Directions —
Starting at the line below holding "bytesLE 8 at_ ++" and stopping at the line holding "else s.canThaw n)", print every line exactly, both ends included, and leave the rest out.

Data —

-- ==== Sys2Proof/Machine/SleepCmds.lean ====
section
/-!
DEFINITION. Machine/SleepCmds.lean: the sleep and wake commands (R378–R381): steps 7 to 15 of R66 for each.
-/
namespace Sys2Proof.Machine

/-- A requester is a voter of this unit (R361). -/
def State.isVoter (s : State) (c : Cmd) : Bool := c.node == 0xFFFF && bitOf s.slp.voters c.who

def slpVoteBody (c : Cmd) (s : State) : Res :=
  let v := c.arg 0 1
  need (decide (v ≤ 1) && c.zero 1 3) stBAD_ARGUMENT <|
  need (s.isVoter c) stNOT_OWNER <|
  let w := s.rd F.WAK_STAT_VOTES
  .done stOK (bytesLE 8 s.now) (s.wr F.WAK_STAT_VOTES (if v = 1 then setBit w c.who else clrBit w c.who))

def slpStatusBody (_ : Cmd) (s : State) : Res :=
  let at_ := if s.phase = 1 then s.slp.readyAt else if s.phase = 2 then s.slp.tCommit else 0
  .done stOK (wordBytes s.wakStat ++ wordBytes (s.word R.WAK_ARM) ++ wordBytes (s.word R.WAK_ARM_ETH) ++ bytesLE 8 at_ ++
    bytesLE 2 (s.rd F.WAK_CFG0_READY_DLY) ++ bytesLE 1 (s.rd F.WAK_CFG0_PREP_MS) ++ bytesLE 1 0) s

def slpWakeInfoBody (_ : Cmd) (s : State) : Res :=
  .done stOK (wordBytes (s.word R.WAK_CAUSE) ++ wordBytes (s.word R.WAK_CAUSE_CAN) ++ wordBytes (s.word R.WAK_CAUSE_NET) ++
    wordBytes (s.word R.WAK_COUNT) ++ bytesLE 8 (s.pair R.WAK_FIRST_LO R.WAK_FIRST_HI) ++ bytesLE 8 s.slp.tSleep) s

/-! ## SLP_CHANNEL (R371–R373, R380) -/

/-- A CAN channel goes to sleep: FROZEN, decoding where its filter and rate permit it. -/
def State.canFreeze (s : State) (n : Nat) : State :=
  let st := s.rd (F.CAN_STAT_STATE n)
  let again := if st = 4 ∧ s.rdb (F.CAN_CTL_AUTO_RECOVER n) = true then some s.now else (s.can_ n).recoverAt
  let s := (s.modCan n (fun x => { x with boff := st == 3 || st == 4, recoverAt := again })).canState n 5
  let s := if bitOf (s.rd F.WAK_ARM_ARM_CAN) n then { s with slp.armChan := n :: s.slp.armChan } else s
  if (s.slp.swk.get {} n).decode && s.swkRate n then s.startDecoding n else s

def State.slpCan (s : State) (n op : Nat) : Res :=
  need (s.rd (F.CAN_CTL_MODE n) != 0) stMODE_FORBIDS <|
  let fz := s.rd (F.CAN_STAT_STATE n) == 5
  .done stOK (bytesLE 8 s.now) (if op = 0 then (if fz then s else s.canFreeze n) else s.canThaw n)

def State.slpLin (s : State) (n op : Nat) : Res :=
  need (s.rdb (F.LIN_CTL_ENABLE n)) stMODE_FORBIDS <|
  let x := s.lin_ n
  if op = 0 then
    (if x.asleep ∨ s.slp.linSleep.contains n = true then .done stOK (bytesLE 8 s.now) s
     else .done stACCEPTED (bytesLE 8 (max s.now x.nextAt)) { s with slp.linSleep := n :: s.slp.linSleep })
  else if !x.asleep then .done stOK (bytesLE 8 s.now) s
  else .done stACCEPTED (bytesLE 8 s.now) ((s.linWake n (s.now + ms 1)).modLin n (fun x => { x with pulseAt := s.now }))

def State.slpEth (s : State) (p op : Nat) : Res :=
  need (s.portOn p) stMODE_FORBIDS <|
  let z := s.slp.ethAsleep.contains p
  if op = 0 then
    (if z ∨ s.slp.tc10.contains p = true then .done stOK (bytesLE 8 s.now) s
     else .done stACCEPTED (bytesLE 8 s.now)
       (if s.rdb (F.SWC_PORT_STAT_LINK p) then { s with slp.tc10 := p :: s.slp.tc10 } else { s with slp.ethAsleep := p :: s.slp.ethAsleep }))
  else if !z then .done stOK (bytesLE 8 s.now) s
  else .done stACCEPTED (bytesLE 8 s.now) { s with slp.ethAsleep := s.slp.ethAsleep.filter (fun q => q != p), slp.ethPulse := s.slp.ethPulse.set p s.now }

def slpChannelBody (c : Cmd) (s : State) : Res :=
  let k := c.arg 0 1
  let n := c.arg 1 1
  let op := c.arg 2 1
  need (decide (k ≤ 2) && decide (n < (if k = 1 then 8 else 16)) && decide (op ≤ 1) && c.zero 3 1) stBAD_ARGUMENT <|
  need (s.owns c (if k = 0 then kCan else if k = 1 then kLin else kPort) n) stNOT_OWNER <|
  if k = 0 then s.slpCan n op else if k = 1 then s.slpLin n op else s.slpEth n op

def slpAlarmBody (c : Cmd) (s : State) : Res :=
  let v := c.arg 0 8
  need (c.zero 8 4) stBAD_ARGUMENT <|
  need (s.isVoter c) stNOT_OWNER <|
  .done stOK (bytesLE 8 v) { s with slp.alarms := if v = 0 then s.slp.alarms.erase c.who else s.slp.alarms.set c.who v }

/-- The filter that SLP_SWK_CONFIG gives. -/
def swkOfCmd (c : Cmd) : Swk :=
  let f := c.arg 1 1
  { decode := bitOf f 0, ide := bitOf f 1, dlcM := bitOf f 2, fecW := bitOf f 3, id := c.arg 4 4, mask := c.arg 8 4, dlc := c.arg 12 1, data := c.argBytes 16 8 }

def slpSwkConfigBody (c : Cmd) (s : State) : Res :=
  let n := c.arg 0 1
  let k := swkOfCmd c
  let top := if k.ide then 2 ^ 29 else 2 ^ 11
  let others := ((List.range 16).filter (fun m => m != n && (s.slp.swk.get {} m).decode)).length
  need (decide (n ≤ 15) && decide (c.arg 1 1 < 16) && c.zero 2 2 && decide (k.id < top) && decide (k.mask < top) && decide (k.dlc ≤ 8) && c.zero 13 3) stBAD_ARGUMENT <|
  need (!(k.decode && decide (4 ≤ others)) && s.swkRate n) stBAD_ARGUMENT <|
  need (s.owns c kCan n) stNOT_OWNER <|
  .done stOK [] { s with slp.swk := s.slp.swk.set n k }

def dSlpVote : CmdDef := { op := 0x0801, lens := lenIs 4, body := slpVoteBody }
def dSlpStatus : CmdDef := { op := 0x0802, lens := lenIs 0, coppice := true, body := slpStatusBody }
def dSlpWakeInfo : CmdDef := { op := 0x0803, lens := lenIs 0, coppice := true, body := slpWakeInfoBody }
def dSlpChannel : CmdDef := { op := 0x0804, lens := lenIs 4, names := fun c _ => [okey (if c.arg 0 1 = 0 then kCan else if c.arg 0 1 = 1 then kLin else kPort) (c.arg 1 1)], body := slpChannelBody }
def dSlpAlarm : CmdDef := { op := 0x0805, lens := lenIs 12, body := slpAlarmBody }
def dSlpSwkConfig : CmdDef := { op := 0x0806, lens := lenIs 24, names := argKey kCan 0 1, body := slpSwkConfigBody }

end Sys2Proof.Machine
end

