/-- The tag of an image verifies (R509). -/
def State.tagOk (s : State) (k i : Nat) : Bool :=
  let e := s.tagEntry k i
  decide (leAt e 4 4 ≤ imgMax i) && (leAt e 8 8 == 0) && (slice e 16 48 == Config.hmac384 (s.domainKey 1) (s.image k i))

/-- Every tag of a copy verifies, and its base is present (R510). -/
def State.copyValid (s : State) (k : Nat) : Bool :=
  !s.hwn.spent && !s.imgAbsent k 16 && (List.range 17).all (fun i => s.imgAbsent k i || s.tagOk k i)

/-- The SET_GEN of a copy. -/
def State.copyGen (s : State) (k : Nat) : Nat := leAt (s.tagEntry k 16) 0 4

/-- The set that a copy holds. -/
def State.setOf (s : State) (k : Nat) : CfgSet :=
  { gen := s.copyGen k, base := s.image k 16, ovls := (List.range 16).map (fun i => if s.imgAbsent k i then none else some (s.image k i)) }

/-- The listed bytes of a copy, by their offset in it. -/
def State.copyCells (s : State) (k : Nat) : List Cell :=
  (s.mem.filter (fun c => decide (copyBase k ≤ c.1) && decide (c.1 < copyBase k + 0x800000))).map (fun c => (c.1 - copyBase k, c.2))

/-- The offset of the first byte in which two copies differ. -/
def firstDiff : List Cell → List Cell → Option Nat
  | [], [] => none
  | (a, _) :: _, [] => some a
  | [], (b, _) :: _ => some b
  | (a, x) :: l, (b, y) :: m => if a = b then (if x = y then firstDiff l m else some a) else some (min a b)

/-- Copy one copy over the other in full. -/
def State.repairCopy (s : State) (target : Nat) : State :=
  { s with mem := foldS (s.copyCells (1 - target)) (fun c m => Memory.put (copyBase target + c.1) c.2 m) (Memory.zero s.mem (copyBase target) 0x800000) }

/-- The source of a repair: A is 0, B is 1 (R510). -/
def State.repairSource (s : State) : Option Nat :=
  let a := s.copyValid 0
  let b := s.copyValid 1
  if a && b then (if s.copyGen 0 < s.copyGen 1 then some 1 else some 0) else if a then some 0 else if b then some 1 else none

/-- CFG_GEN_A and CFG_GEN_B follow the copies. -/
def State.copyGens (s : State) : State :=
  let g (k : Nat) : Nat := if s.copyValid k then s.copyGen k else 0
  (s.setWord R.CFG_GEN_A (BitVec.ofNat 32 (g 0))).setWord R.CFG_GEN_B (BitVec.ofNat 32 (g 1))

/-- The bitwise comparison and its repair (R510). -/
def State.compareCopies (s : State) : State :=
  let s : State := { s with cfg.cmpAt := s.now }
  match firstDiff (s.copyCells 0) (s.copyCells 1) with
  | none => (s.wr F.CFG_CMP_LAST (if (s.repairSource).isNone then 3 else 0)).copyGens
  | some d =>
    let s := s.sat F.CFG_CMP_DIVERGES 1
    match s.repairSource with
    | some k => (((s.repairCopy (1 - k)).wr F.CFG_CMP_LAST (2 - k)).sysFault 0x0D01 .corrected (1 - k) d).copyGens
    | none => ((s.wr F.CFG_CMP_LAST 3).sysFault 0x0D01 .corrected 0xFFFF d).copyGens

/-- CONFIG_COPY_COMPARE: every 10 s (R510). -/
def configCopyCompare (t : Nat) (s : State) : State :=
  let s := s.at_ t
  if (s.dev = .running ∨ s.dev = .fault ∨ s.dev = .coppice ∨ (s.dev = .starting ∧ s.boot.stage ≠ .images ∧ s.boot.stage ≠ .rom)) ∧ s.cfg.cmpAt + sec 10 ≤ s.now then
    s.compareCopies
  else s

/-! ## The content check (R508) -/

/-- The state with a set's base values in place, for conditions that the chapters state over configured registers. -/
def State.trial (s : State) (c : CfgSet) : State :=
  { s with regs := c.words, own := c.owns }

/-- Registers under further records, for the conditions over an overlay's values. -/
def State.withRecs (s : State) (l : List Rec) : State := { s with regs := foldS l putRec s.regs }

/-- The interrupt trigger rule (R35). -/
def State.trigRule (s : State) : Bool :=
  (List.range 1024).all (fun n => reservedSource n || (s.rdb (F.IRQ_ROUTE_TRIG n) == !levelSource n))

Answer for this exercise —
  .done stOK (wordBytes s.wakStat ++ wordBytes (s.word R.WAK_ARM) ++ wordBytes (s.word R.WAK_ARM_ETH) ++ bytesLE 8 at_ ++
    bytesLE 2 (s.rd F.WAK_CFG0_READY_DLY) ++ bytesLE 1 (s.rd F.WAK_CFG0_PREP_MS) ++ bytesLE 1 0) s

def slpWakeInfoBody (_ : Cmd) (s : State) : Res :=
  .done stOK (wordBytes (s.word R.WAK_CAUSE) ++ wordBytes (s.word R.WAK_CAUSE_CAN) ++ wordBytes (s.word R.WAK_CAUSE_NET) ++
    wordBytes (s.word R.WAK_COUNT) ++ bytesLE 8 (s.pair R.WAK_FIRST_LO R.WAK_FIRST_HI) ++ bytesLE 8 s.slp.tSleep) s

/-! ## SLP_CHANNEL (R371–R373, R380) -/

/-- A CAN channel goes to sleep: FROZEN, decoding where its filter and rate permit it. -/
def State.canFreeze (s : State) (n : Nat) : State :=
  let st := s.rd (F.CAN_STAT_STATE n)
  let again := if st = 4 ∧ s.rdb (F.CAN_CTL_AUTO_RECOVER n) = true then some s.now else (s.can_ n).recoverAt
  let s := (s.modCan n (fun x => { x with boff := st == 3 || st == 4, recoverAt := again })).canState n 5
  let s := if bitOf (s.rd F.WAK_ARM_ARM_CAN) n then { s with slp.armChan := n :: s.slp.armChan } else s
  if (s.slp.swk.get {} n).decode && s.swkRate n then s.startDecoding n else s

def State.slpCan (s : State) (n op : Nat) : Res :=
  need (s.rd (F.CAN_CTL_MODE n) != 0) stMODE_FORBIDS <|
  let fz := s.rd (F.CAN_STAT_STATE n) == 5
  .done stOK (bytesLE 8 s.now) (if op = 0 then (if fz then s else s.canFreeze n) else s.canThaw n)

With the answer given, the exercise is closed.